[Source material Boundary: Start]
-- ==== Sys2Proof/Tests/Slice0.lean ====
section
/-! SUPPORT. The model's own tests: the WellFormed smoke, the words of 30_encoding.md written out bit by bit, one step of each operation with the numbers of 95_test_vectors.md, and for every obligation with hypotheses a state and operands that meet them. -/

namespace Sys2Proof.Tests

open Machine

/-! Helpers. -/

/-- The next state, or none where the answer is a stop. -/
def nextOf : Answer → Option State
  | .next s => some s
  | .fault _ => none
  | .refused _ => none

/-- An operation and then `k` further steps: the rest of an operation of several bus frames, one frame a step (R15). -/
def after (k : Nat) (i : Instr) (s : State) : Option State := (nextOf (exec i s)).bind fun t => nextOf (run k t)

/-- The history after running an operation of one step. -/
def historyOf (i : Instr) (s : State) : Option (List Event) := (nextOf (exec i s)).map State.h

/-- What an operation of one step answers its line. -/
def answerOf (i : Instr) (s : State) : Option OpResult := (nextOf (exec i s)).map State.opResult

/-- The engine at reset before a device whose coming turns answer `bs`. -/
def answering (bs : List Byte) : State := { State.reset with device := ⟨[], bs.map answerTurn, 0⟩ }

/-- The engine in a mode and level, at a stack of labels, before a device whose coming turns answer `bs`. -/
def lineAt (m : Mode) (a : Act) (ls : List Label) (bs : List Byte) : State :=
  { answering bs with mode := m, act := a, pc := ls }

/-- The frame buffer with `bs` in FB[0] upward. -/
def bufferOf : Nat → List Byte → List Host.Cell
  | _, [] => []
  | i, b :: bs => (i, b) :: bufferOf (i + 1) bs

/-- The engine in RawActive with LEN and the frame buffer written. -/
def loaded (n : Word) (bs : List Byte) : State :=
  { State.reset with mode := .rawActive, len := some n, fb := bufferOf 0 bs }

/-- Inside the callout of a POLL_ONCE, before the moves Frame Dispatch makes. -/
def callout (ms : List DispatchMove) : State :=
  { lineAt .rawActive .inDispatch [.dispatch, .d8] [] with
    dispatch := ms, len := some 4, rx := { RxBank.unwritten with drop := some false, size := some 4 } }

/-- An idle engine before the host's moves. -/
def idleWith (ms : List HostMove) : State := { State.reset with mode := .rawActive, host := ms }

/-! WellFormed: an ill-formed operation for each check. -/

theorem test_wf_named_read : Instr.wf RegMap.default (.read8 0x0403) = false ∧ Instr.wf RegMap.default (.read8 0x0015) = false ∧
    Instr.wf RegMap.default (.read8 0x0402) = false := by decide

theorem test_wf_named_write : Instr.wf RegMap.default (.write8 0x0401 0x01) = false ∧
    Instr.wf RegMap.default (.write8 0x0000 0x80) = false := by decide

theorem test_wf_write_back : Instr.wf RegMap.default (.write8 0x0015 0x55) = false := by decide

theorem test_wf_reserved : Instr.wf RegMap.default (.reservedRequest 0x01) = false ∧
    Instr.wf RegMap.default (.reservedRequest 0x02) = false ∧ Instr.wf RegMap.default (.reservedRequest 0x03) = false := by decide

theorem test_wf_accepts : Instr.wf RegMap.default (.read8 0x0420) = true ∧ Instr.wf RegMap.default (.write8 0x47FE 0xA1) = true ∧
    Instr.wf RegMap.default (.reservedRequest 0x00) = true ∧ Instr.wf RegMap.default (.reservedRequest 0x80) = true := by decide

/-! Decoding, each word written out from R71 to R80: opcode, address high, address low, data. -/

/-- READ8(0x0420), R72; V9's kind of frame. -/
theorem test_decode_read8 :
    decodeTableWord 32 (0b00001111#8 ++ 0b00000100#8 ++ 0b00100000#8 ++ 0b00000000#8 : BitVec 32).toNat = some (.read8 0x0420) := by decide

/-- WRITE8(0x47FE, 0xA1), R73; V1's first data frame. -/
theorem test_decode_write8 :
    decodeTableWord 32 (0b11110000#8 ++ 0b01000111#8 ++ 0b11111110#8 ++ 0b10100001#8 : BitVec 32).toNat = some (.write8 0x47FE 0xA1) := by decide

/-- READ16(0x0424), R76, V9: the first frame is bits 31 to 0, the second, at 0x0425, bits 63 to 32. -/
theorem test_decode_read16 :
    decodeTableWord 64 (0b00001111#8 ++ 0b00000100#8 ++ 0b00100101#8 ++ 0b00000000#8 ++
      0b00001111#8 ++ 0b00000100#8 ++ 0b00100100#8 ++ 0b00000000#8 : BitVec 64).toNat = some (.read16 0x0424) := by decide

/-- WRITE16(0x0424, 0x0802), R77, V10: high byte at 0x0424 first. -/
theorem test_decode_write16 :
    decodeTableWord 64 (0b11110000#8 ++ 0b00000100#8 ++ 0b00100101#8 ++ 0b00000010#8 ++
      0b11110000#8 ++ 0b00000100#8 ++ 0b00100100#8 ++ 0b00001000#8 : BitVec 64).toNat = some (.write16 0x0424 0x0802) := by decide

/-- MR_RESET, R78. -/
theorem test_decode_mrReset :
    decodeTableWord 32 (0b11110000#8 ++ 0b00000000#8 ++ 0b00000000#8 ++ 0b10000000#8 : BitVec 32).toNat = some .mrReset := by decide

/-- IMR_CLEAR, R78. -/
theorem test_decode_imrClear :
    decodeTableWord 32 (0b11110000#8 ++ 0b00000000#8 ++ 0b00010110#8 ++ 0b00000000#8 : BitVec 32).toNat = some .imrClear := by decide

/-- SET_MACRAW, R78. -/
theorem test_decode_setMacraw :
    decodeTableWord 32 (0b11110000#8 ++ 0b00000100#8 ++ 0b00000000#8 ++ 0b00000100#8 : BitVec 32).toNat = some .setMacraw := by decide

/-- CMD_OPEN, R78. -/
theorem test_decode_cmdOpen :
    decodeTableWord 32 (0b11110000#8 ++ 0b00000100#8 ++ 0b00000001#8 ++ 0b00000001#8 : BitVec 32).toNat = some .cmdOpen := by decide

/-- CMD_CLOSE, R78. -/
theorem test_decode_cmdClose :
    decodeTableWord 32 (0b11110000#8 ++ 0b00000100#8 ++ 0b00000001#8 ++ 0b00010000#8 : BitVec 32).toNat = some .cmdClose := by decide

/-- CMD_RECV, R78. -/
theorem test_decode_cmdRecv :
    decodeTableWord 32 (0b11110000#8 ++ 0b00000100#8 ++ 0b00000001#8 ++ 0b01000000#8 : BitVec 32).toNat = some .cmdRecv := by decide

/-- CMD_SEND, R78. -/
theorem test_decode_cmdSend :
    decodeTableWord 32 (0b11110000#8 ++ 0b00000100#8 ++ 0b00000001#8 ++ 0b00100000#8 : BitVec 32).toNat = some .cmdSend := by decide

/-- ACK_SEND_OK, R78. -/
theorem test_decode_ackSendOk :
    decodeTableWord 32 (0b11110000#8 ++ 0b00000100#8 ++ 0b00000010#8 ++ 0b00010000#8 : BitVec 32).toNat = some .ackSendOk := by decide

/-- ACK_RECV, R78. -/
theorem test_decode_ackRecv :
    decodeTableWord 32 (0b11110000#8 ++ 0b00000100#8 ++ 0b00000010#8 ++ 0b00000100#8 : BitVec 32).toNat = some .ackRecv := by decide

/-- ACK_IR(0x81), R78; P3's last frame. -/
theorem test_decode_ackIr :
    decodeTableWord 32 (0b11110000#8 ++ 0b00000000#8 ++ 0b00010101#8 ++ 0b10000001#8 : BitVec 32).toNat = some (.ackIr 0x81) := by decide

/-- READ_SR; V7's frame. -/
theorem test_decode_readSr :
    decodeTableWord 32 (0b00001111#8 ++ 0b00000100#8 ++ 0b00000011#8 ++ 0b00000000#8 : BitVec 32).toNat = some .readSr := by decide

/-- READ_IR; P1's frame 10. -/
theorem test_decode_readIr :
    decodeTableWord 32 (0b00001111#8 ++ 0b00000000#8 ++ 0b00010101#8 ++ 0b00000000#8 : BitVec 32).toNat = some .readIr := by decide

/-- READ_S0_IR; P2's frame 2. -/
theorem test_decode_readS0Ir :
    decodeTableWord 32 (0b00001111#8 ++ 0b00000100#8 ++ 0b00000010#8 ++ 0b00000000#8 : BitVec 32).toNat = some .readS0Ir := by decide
[Source material Boundary: End]
[Source material Boundary: Start]
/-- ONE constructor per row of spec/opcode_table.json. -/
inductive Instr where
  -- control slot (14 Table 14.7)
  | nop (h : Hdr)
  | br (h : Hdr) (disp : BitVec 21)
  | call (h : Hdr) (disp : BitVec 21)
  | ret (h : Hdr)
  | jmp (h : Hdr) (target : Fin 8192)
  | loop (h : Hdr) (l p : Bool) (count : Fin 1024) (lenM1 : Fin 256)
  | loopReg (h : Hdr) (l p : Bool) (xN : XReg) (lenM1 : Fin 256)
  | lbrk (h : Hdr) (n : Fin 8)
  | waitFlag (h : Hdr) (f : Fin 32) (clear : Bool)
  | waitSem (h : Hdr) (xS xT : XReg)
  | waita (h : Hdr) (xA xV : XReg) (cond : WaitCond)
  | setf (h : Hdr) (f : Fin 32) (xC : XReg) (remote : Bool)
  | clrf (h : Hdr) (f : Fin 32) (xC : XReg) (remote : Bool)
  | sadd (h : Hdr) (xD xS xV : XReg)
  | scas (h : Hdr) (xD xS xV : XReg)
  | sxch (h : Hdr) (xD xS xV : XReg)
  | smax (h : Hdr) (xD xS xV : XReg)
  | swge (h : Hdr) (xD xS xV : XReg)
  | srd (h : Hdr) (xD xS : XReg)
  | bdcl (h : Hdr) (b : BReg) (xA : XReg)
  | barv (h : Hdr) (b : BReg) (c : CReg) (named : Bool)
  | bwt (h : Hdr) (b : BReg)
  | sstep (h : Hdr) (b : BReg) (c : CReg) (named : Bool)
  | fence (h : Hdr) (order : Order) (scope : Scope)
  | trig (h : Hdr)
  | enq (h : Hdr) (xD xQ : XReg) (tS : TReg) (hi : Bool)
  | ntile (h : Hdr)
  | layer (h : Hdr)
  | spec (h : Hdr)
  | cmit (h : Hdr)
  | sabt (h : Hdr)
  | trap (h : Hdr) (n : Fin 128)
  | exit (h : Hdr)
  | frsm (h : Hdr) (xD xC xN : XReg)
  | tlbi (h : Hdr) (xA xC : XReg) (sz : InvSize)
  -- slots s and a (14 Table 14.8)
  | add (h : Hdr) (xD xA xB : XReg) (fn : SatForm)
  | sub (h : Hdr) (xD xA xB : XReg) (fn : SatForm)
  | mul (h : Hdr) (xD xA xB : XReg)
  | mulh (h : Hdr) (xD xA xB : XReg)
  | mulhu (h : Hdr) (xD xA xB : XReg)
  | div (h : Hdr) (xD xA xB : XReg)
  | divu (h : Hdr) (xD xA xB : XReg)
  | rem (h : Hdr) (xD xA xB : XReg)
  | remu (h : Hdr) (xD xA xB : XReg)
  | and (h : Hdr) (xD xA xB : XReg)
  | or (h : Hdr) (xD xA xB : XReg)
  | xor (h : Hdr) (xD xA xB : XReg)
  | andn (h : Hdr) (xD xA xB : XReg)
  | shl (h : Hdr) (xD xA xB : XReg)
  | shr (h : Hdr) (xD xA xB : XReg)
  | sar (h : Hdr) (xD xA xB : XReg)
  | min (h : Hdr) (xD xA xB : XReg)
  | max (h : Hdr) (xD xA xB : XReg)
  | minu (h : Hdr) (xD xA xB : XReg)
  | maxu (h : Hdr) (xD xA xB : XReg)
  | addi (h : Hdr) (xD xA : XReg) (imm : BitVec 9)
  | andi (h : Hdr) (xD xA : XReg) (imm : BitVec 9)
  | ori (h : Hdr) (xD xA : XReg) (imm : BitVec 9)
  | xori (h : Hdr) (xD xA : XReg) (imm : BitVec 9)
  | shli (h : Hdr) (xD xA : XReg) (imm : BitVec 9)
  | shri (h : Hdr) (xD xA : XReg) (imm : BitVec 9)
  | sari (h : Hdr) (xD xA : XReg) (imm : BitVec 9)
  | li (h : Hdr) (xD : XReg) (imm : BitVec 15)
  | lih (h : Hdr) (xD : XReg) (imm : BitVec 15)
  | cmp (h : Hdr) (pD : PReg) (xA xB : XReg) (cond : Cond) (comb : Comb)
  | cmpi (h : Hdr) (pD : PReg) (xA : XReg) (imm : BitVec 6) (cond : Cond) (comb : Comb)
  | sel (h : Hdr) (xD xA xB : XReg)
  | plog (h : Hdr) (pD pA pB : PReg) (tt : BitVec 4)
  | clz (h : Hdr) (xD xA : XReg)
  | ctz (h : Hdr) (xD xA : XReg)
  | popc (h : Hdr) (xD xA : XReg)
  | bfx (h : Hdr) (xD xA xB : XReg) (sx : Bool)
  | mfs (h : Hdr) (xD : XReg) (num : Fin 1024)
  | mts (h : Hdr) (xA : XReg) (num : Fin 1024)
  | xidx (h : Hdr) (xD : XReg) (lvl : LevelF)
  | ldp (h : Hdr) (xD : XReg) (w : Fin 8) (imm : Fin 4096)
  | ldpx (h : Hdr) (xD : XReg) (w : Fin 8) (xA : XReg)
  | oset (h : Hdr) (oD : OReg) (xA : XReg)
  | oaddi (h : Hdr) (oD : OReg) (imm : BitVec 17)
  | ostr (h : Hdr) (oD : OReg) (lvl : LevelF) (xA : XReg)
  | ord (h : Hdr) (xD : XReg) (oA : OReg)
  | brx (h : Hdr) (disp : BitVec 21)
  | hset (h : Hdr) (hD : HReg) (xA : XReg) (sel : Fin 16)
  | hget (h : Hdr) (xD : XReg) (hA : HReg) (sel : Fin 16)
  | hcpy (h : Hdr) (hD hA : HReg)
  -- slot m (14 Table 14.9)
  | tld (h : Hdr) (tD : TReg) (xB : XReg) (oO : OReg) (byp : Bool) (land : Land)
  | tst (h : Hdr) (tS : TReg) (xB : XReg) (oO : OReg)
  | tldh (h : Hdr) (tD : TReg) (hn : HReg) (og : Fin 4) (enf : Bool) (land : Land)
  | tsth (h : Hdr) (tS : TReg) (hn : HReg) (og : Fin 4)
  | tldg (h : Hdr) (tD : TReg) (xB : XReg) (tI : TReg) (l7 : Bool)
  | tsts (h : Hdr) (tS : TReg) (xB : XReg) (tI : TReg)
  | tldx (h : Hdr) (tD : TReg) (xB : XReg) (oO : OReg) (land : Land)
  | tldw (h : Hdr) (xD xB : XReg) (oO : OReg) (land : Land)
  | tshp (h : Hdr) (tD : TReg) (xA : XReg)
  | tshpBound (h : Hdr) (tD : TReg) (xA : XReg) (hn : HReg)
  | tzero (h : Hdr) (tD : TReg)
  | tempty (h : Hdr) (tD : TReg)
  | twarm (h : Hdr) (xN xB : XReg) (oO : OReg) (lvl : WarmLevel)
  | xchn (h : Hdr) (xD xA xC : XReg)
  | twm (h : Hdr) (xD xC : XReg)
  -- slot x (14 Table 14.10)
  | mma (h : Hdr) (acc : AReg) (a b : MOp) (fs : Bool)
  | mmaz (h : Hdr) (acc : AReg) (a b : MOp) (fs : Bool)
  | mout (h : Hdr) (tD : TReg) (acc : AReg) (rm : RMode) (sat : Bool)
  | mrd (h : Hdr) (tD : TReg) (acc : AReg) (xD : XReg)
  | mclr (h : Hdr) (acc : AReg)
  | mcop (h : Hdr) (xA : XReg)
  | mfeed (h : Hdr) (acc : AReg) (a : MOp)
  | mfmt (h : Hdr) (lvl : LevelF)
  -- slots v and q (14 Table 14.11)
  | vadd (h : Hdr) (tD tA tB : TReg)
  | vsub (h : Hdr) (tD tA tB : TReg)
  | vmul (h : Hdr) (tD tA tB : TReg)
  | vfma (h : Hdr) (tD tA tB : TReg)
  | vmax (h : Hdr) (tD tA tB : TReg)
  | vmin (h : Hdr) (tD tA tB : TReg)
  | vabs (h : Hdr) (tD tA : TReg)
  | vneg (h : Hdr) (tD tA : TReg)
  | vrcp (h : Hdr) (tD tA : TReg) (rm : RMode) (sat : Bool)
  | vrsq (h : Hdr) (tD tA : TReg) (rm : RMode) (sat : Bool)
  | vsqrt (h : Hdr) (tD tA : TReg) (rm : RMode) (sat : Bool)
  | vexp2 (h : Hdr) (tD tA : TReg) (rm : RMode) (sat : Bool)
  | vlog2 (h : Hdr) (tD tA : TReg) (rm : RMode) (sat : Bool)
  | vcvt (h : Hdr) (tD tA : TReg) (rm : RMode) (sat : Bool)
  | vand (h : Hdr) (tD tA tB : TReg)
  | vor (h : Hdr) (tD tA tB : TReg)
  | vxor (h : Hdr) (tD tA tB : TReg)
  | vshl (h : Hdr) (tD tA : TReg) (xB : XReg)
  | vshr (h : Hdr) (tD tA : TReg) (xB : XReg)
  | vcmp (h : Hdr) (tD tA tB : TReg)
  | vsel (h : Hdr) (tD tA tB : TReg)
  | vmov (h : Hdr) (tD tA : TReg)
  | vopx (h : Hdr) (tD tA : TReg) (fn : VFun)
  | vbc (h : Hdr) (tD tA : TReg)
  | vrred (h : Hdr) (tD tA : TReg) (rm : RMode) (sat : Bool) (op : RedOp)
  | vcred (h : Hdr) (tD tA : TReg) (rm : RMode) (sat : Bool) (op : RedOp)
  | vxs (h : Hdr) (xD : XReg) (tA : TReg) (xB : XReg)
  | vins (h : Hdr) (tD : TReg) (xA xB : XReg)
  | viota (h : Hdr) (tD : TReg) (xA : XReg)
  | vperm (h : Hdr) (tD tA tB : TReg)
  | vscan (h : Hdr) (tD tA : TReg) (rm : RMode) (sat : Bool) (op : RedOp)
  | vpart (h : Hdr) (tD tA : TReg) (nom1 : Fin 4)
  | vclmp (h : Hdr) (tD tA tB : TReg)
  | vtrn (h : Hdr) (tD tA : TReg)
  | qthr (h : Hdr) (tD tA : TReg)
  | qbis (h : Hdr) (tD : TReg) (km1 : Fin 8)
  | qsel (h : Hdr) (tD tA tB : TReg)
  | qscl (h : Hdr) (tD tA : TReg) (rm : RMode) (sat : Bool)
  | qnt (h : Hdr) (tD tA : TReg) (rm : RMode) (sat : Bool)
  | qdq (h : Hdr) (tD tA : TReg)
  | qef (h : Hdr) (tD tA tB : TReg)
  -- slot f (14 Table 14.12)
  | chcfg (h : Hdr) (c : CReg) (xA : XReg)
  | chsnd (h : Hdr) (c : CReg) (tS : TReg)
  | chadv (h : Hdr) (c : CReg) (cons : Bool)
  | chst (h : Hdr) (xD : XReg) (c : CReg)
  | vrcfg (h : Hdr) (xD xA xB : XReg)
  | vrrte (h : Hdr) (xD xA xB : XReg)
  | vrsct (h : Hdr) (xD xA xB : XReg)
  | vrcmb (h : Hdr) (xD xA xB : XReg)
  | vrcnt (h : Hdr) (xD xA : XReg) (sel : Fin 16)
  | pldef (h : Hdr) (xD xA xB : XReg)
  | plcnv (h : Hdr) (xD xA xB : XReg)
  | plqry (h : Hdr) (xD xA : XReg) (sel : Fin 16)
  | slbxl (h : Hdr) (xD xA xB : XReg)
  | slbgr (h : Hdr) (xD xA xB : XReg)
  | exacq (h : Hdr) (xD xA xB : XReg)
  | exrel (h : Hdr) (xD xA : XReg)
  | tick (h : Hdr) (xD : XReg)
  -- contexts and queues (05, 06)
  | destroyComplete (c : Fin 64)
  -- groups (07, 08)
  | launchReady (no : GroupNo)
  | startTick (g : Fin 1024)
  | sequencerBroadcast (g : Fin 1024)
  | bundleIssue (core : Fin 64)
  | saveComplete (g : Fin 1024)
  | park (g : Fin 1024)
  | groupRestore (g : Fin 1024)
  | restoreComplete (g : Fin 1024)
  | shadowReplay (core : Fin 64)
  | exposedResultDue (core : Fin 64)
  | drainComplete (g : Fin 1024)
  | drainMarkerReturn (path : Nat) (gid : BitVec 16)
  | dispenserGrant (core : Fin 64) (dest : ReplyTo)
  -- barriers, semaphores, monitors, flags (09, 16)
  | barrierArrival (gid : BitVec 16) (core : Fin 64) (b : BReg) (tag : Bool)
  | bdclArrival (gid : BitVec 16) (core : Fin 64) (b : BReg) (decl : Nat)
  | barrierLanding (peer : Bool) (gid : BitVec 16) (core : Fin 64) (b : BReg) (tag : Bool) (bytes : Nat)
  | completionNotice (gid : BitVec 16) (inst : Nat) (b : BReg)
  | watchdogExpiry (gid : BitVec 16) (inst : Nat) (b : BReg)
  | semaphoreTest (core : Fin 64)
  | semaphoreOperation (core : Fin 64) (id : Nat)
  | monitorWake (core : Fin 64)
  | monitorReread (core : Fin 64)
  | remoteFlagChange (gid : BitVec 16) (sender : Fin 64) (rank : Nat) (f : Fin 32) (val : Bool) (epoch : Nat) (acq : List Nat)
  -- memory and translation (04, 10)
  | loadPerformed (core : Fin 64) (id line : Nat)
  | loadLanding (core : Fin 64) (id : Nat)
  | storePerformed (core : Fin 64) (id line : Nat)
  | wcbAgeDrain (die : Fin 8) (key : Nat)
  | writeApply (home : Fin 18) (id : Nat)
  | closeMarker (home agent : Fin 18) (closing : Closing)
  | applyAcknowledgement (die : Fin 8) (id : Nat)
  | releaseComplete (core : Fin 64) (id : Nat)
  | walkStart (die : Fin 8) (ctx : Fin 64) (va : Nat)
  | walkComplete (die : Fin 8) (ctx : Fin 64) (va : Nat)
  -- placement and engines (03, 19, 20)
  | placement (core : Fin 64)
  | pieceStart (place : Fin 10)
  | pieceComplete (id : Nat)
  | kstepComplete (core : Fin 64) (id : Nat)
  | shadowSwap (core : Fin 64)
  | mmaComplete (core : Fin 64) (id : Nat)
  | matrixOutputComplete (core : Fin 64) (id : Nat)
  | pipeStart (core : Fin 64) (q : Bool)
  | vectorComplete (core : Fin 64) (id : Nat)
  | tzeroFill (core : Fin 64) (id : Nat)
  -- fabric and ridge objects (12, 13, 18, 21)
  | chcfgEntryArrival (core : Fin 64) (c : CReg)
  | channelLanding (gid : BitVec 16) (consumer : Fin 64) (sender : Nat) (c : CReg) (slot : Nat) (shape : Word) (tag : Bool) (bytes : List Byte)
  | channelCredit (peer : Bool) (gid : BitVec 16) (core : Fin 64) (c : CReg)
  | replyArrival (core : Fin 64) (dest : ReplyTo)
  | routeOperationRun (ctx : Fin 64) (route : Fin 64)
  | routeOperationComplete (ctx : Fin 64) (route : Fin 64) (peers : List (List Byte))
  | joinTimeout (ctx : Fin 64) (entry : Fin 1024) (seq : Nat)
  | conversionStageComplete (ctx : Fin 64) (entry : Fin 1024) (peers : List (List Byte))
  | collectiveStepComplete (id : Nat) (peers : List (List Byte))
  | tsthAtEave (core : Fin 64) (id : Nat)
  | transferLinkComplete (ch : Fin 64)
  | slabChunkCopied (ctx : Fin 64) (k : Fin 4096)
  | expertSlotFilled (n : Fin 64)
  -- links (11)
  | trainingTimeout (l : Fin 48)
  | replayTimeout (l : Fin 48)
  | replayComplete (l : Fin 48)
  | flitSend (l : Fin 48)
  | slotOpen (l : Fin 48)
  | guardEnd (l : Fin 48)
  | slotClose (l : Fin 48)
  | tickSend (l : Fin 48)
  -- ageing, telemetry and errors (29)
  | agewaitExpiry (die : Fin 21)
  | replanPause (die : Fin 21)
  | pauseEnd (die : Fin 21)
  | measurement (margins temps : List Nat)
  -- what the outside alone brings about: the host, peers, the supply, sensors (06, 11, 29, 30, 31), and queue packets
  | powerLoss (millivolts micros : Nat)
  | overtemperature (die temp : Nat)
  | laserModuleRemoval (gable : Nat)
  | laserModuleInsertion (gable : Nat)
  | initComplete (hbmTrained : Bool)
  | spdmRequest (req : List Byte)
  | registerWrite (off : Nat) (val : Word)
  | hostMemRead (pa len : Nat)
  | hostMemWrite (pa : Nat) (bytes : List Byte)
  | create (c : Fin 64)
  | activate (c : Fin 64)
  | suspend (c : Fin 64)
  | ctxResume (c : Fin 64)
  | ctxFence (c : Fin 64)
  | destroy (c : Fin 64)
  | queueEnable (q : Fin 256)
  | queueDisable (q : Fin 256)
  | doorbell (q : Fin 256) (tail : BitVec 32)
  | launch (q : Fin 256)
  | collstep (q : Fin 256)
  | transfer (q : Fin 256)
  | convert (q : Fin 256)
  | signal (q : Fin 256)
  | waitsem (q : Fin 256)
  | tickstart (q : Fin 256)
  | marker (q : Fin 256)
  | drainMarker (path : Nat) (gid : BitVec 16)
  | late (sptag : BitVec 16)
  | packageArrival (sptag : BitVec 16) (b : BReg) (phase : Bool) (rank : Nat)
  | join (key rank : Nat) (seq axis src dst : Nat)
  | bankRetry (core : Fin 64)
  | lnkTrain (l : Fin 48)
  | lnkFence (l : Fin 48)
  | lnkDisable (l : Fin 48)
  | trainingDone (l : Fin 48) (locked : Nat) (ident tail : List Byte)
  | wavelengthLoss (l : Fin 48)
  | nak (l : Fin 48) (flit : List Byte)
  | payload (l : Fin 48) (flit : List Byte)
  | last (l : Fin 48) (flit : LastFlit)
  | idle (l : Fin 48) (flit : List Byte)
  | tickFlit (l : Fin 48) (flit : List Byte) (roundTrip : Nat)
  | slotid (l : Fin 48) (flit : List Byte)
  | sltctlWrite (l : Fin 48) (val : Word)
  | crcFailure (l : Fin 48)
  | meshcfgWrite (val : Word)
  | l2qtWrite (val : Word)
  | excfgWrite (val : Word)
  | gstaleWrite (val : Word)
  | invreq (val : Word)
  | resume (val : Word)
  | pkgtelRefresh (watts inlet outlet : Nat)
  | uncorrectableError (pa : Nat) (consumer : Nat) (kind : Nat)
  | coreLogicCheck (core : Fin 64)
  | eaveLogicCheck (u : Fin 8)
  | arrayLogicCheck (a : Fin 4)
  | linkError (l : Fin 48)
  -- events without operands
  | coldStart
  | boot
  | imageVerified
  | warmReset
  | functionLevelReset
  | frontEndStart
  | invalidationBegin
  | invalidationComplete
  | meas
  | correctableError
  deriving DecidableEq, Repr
[Source material Boundary: End]
=== What to produce ===
Print, from the entries above, the line with "vfma (h : Hdr)", the line with "CReg) (tS : TReg)" and all lines between them, exactly and with nothing else.

=== Response to the exercise ===
  | vfma (h : Hdr) (tD tA tB : TReg)
  | vmax (h : Hdr) (tD tA tB : TReg)
  | vmin (h : Hdr) (tD tA tB : TReg)
  | vabs (h : Hdr) (tD tA : TReg)
  | vneg (h : Hdr) (tD tA : TReg)
  | vrcp (h : Hdr) (tD tA : TReg) (rm : RMode) (sat : Bool)
  | vrsq (h : Hdr) (tD tA : TReg) (rm : RMode) (sat : Bool)
  | vsqrt (h : Hdr) (tD tA : TReg) (rm : RMode) (sat : Bool)
  | vexp2 (h : Hdr) (tD tA : TReg) (rm : RMode) (sat : Bool)
  | vlog2 (h : Hdr) (tD tA : TReg) (rm : RMode) (sat : Bool)
  | vcvt (h : Hdr) (tD tA : TReg) (rm : RMode) (sat : Bool)
  | vand (h : Hdr) (tD tA tB : TReg)
  | vor (h : Hdr) (tD tA tB : TReg)
  | vxor (h : Hdr) (tD tA tB : TReg)
  | vshl (h : Hdr) (tD tA : TReg) (xB : XReg)
  | vshr (h : Hdr) (tD tA : TReg) (xB : XReg)
  | vcmp (h : Hdr) (tD tA tB : TReg)
  | vsel (h : Hdr) (tD tA tB : TReg)
  | vmov (h : Hdr) (tD tA : TReg)
  | vopx (h : Hdr) (tD tA : TReg) (fn : VFun)
  | vbc (h : Hdr) (tD tA : TReg)
  | vrred (h : Hdr) (tD tA : TReg) (rm : RMode) (sat : Bool) (op : RedOp)
  | vcred (h : Hdr) (tD tA : TReg) (rm : RMode) (sat : Bool) (op : RedOp)
  | vxs (h : Hdr) (xD : XReg) (tA : TReg) (xB : XReg)
  | vins (h : Hdr) (tD : TReg) (xA xB : XReg)
  | viota (h : Hdr) (tD : TReg) (xA : XReg)
  | vperm (h : Hdr) (tD tA tB : TReg)
  | vscan (h : Hdr) (tD tA : TReg) (rm : RMode) (sat : Bool) (op : RedOp)
  | vpart (h : Hdr) (tD tA : TReg) (nom1 : Fin 4)
  | vclmp (h : Hdr) (tD tA tB : TReg)
  | vtrn (h : Hdr) (tD tA : TReg)
  | qthr (h : Hdr) (tD tA : TReg)
  | qbis (h : Hdr) (tD : TReg) (km1 : Fin 8)
  | qsel (h : Hdr) (tD tA tB : TReg)
  | qscl (h : Hdr) (tD tA : TReg) (rm : RMode) (sat : Bool)
  | qnt (h : Hdr) (tD tA : TReg) (rm : RMode) (sat : Bool)
  | qdq (h : Hdr) (tD tA : TReg)
  | qef (h : Hdr) (tD tA tB : TReg)
  -- slot f (14 Table 14.12)
  | chcfg (h : Hdr) (c : CReg) (xA : XReg)
  | chsnd (h : Hdr) (c : CReg) (tS : TReg)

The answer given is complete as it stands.